Cheney was one of several top U.S. officials to speak Monday at events marking the fifth anniversary of the attacks.
Earlier in the day, President George W. Bush and his wife, Laura, participated in moments of silence at Ground Zero and met with first responders in New York before traveling to events in Shanksville, Pennsylvania,and the Pentagon, near Washington.
Bush was due to deliver a nationally elevised address on the occasion from the White House on Monday evening.

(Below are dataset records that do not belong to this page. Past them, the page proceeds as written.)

/-- With an empty queue and supply: where no request can go on and no event is due, a step advances the run count and
the Vessel Clock by one millisecond and samples the inputs, and changes nothing else. Otherwise it takes the next
item of one port's request that can go on, or queues one of the events due, for every value of the schedule, of
which it uses one number and changes nothing else; and each item and each event that may be taken is the one taken
for some value of that number. Of n+1 samples of a debounced input, one a millisecond, that all find the level it
does not have, none before them: a pressure or close-all change, and the release of an active cutoff, is due exactly
if n is at least 50, and an inactive cutoff becomes active with the first. A sample that finds the old level ends
the wait, and the next change waits anew. Power-on sets the run count to 0, and every other command leaves it. That
a step on an empty queue is this, and the schedule, are the model's (assumptions 1, 2 and 13). (01_the_door_table.md
section 1.5, 04_closure_holds_and_command_authority.md section 4.1, 06_power_units_and_stroke_admission.md section
6.2, 06_power_units_and_stroke_admission.md section 6.6, 08_console_ports_and_request_frames.md section 8.5,
09_change_reports_and_cabinet_lines.md section 9.7, 10_vessel_clock.md section 10.1, notes/assumptions/1.md,
notes/assumptions/2.md, notes/assumptions/13.md) -/
def Obligations.IdleStepsTakeWhatMayBeTaken : Prop :=
  ∀ (s : State),
    (s.pending = [] → s.powered = true →
      ((∀ p, (s.port p).ready = false) → s.dueEvents = [] →
        ∃ t, step s = .next t ∧ t.runCount = s.runCount + 1 ∧ t.clock = { s.clock with time := s.clock.time.next } ∧
          t = { s with runCount := t.runCount, clock := t.clock, units := t.units, closeAll := t.closeAll
                       cutoff := t.cutoff, sync := t.sync } ∧
          (∀ u, t.unit u = { s.unit u with pressLow := (s.unit u).pressLow.sample t.runCount }) ∧
          t.closeAll = s.closeAll.sample t.runCount ∧ t.cutoff = s.cutoff.sample t.runCount ∧
          t.sync = s.sync.sample) ∧
      (((∃ p, (s.port p).ready = true) ∨ s.dueEvents ≠ []) →
        (∃ p, (s.port p).ready = true ∧ step s = .next ({ s with schedule := s.schedule.tail }.goOn p)) ∨
          ∃ c ∈ s.dueEvents, step s = .next { s with pending := [c], schedule := s.schedule.tail }) ∧
      (∀ p, (s.port p).ready = true → ∃ k, ∀ rest,
        step { s with schedule := k :: rest } = .next ({ s with schedule := rest }.goOn p)) ∧
      (∀ c ∈ s.dueEvents, ∃ k, ∀ rest,
        step { s with schedule := k :: rest } = .next { s with pending := [c], schedule := rest })) ∧
    (∀ (x y : Input) (u : UnitId) (first n : Nat), y = x.sampledFrom first (n + 1) →
      (x.line = x.value → y = { x with since := none }) ∧
      (x.line ≠ x.value → x.since = none → s.powered = true → s.runCount = first + n → y = { x with since := some first } ∧
        { y with line := x.value }.sample (first + n + 1) = { line := x.value, value := x.value, since := none } ∧
        (y = (s.unit u).pressLow → (.pressLowChange u x.line ∈ s.dueEvents ↔ 50 ≤ n)) ∧
        (y = s.closeAll → (.closeAllChange x.line ∈ s.dueEvents ↔ 50 ≤ n)) ∧
        (y = s.cutoff → (x.line = true → .driveCutoffActive ∈ s.dueEvents) ∧
          (x.line = false → (.driveCutoffRelease ∈ s.dueEvents ↔ 50 ≤ n))))) ∧
    ∀ (c : Instr) (t : State), exec c s = .next t →
      ((∃ k a o l y, c = .powerOn k a o l y) → t.runCount = 0) ∧
        ((∀ k a o l y, c ≠ .powerOn k a o l y) → t.runCount = s.runCount)

/-- Of every command, with the state alone to judge by: a silence timer, DELAY, refresh period, round timer, reply
deadline, lead-in, reclose timer, tail, signal test, unit timer of the state it belongs to, trim timer or save that
has run out; a dead time that has passed; a pressure, close-all or cutoff input whose samples have stood at the
other level for 50 ms (an active cutoff at once); an edge of SYNC_IN found; a response that waits at a free
transmitter; and a report that is due, spaced and meets no response. Each of these is due, and nothing else is.
(What makes a refresh, a report and a round due is R171, R170 and R140; that these events arise from the state by
themselves is the model's, assumption 1; that a report due before its spacing was changed keeps the old one is
assumption 27, DEDUCED.) (03_door_motion_and_stroke_supervision.md section 3.4,
04_closure_holds_and_command_authority.md section 4.6, 05_warning_signals.md,
06_power_units_and_stroke_admission.md, 07_station_branches.md, 08_console_ports_and_request_frames.md,
09_change_reports_and_cabinet_lines.md section 9.3, 09_change_reports_and_cabinet_lines.md section 9.4,
09_change_reports_and_cabinet_lines.md section 9.7, 10_vessel_clock.md, notes/assumptions/1.md,
notes/assumptions/27.md) -/
def Obligations.DueEventsAreThoseOfTimersAndInputs : Prop :=
  ∀ (s : State) (c : Instr), c ∈ s.dueEvents ↔
    (∃ p e, c = .silenceTimeout p ∧ (s.port p).silenceTimer = some e ∧ e ≤ s.runCount) ∨
    (∃ p r e, c = .delayExpiry p ∧ (s.port p).request = some r ∧ r.wait = some (.delay e) ∧ e ≤ s.runCount) ∨
    (∃ p e, c = .refreshDue p ∧ (s.port p).reportsEnabled = true ∧ (s.port p).refreshCycle = none ∧
      (s.port p).refreshStart = some e ∧
      e + (if ∃ i, (s.door i).installed = true ∧ (s.door i).unacked ≠ 0 then (s.port p).refreshPeriod * 1000 / 2
        else (s.port p).refreshPeriod * 1000) ≤ s.runCount) ∨
    (∃ p, c = .responseSend p ∧ (s.port p).sending = none ∧ (s.port p).queue ≠ []) ∨
    (∃ p, c = .reportSend p ∧ (s.port p).sending = none ∧ (s.port p).queue = [] ∧ (s.port p).reportsEnabled = true ∧
      ((s.port p).changed ≠ [] ∨ (s.port p).summaryChanged = true ∨ (s.port p).refreshCycle ≠ none) ∧
      ∀ e, (s.port p).lastReport = some e → e + (s.port p).governingSpacing ≤ s.runCount) ∨
    (∃ b e, c = .roundTimerExpiry b ∧ (s.branch b).enable = true ∧ (s.branch b).exchange = none ∧
      (s.branch b).roundTimer = some e ∧ e ≤ s.runCount) ∨
    (∃ b x, c = .replyDeadline b ∧ (s.branch b).exchange = some x ∧ x.deadline ≤ s.runCount) ∨
    (∃ i dir, c = .reversalInstant i ∧ (s.door i).state = .reversing dir ∧
      (s.door i).mustWait dir s.runCount = false) ∨
    (∃ i l, c = .leadInExpiry i ∧ (s.door i).state = .warning ∧ (s.door i).leadIn = some l ∧ l.expiry ≤ s.runCount) ∨
    (∃ i e, c = .recloseTimerExpiry i ∧ (s.door i).state = .recloseWait ∧ (s.door i).reclose = some e ∧
      e ≤ s.runCount) ∨
    (∃ i e, c = .tailExpiry i ∧ (s.door i).tail = some e ∧ e ≤ s.runCount) ∨
    (∃ i e, c = .signalTestExpiry i ∧ (s.door i).test = some e ∧ e ≤ s.runCount) ∨
    (∃ u e, (s.unit u).timer = some e ∧ e ≤ s.runCount ∧
      (c = .ageTimerExpiry u ∧ (s.unit u).state = .gathering ∨ c = .startTimerExpiry u ∧ (s.unit u).state = .starting ∨
        c = .holdoffTimerExpiry u ∧ (s.unit u).state = .idling)) ∨
    (∃ u e, c = .pressLowChange u (!(s.unit u).pressLow.value) ∧ (s.unit u).pressLow.since = some e ∧
      e + 50 ≤ s.runCount) ∨
    (∃ e, s.cutoff.since = some e ∧
      (c = .driveCutoffActive ∧ s.cutoff.value = false ∧ e ≤ s.runCount ∨
        c = .driveCutoffRelease ∧ s.cutoff.value = true ∧ e + 50 ≤ s.runCount)) ∨
    (∃ e, c = .closeAllChange (!s.closeAll.value) ∧ s.closeAll.since = some e ∧ e + 50 ≤ s.runCount) ∨
    (c = .syncInEdge ∧ s.sync.edge = true) ∨
    (∃ e, c = .trimStep ∧ s.clock.trimTimer = some e ∧ e ≤ s.runCount) ∨
    (∃ v, c = .saveCompletion ∧ s.store.saving = some v ∧ v.completion ≤ s.runCount)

Cheney said that since the attacks of Sept. 11, ''we have learned that oceans do not protect us, and threats that gather thousands of miles away can now find us here at home.''
Speaking at the same ceremony, Defense Secretary Donald Rumsfeld said that while terrorists are in many ways ''failing'' -- citing U.S.-led efforts to cut off support in Iraq and Afghanistan -- continued commitment is needed to ''fight the extremists wherever they are.''
''They try every day to convince us to doubt our prospects, to distrust one another and to believe that the battle against them cannot be won or is not worth the costs,'' Rumsfeld said.
Secretary of State Condoleezza Rice, speaking at an event honoring foreign nationals killed in the attacks, said the events of Sept. 11 were an assault on ''universal ideals of peace and liberty and human rights.''
Stressing the global scope of the war on terror, Rice said the international community ''must unite together and we must fight together.''
The attacks, which killed nearly 3,000 people when four hijacked airliners slammed into New York's World Trade Center, the Pentagon and rural Pennsylvania, prompted immediate worldwide condemnation and expressions of solidarity with the United States.
The five years since, however, have seen much of that international support eroded over such controversial issues as the U.S-led invasion of Iraq and the use of secret prisons overseas to detain terror suspects.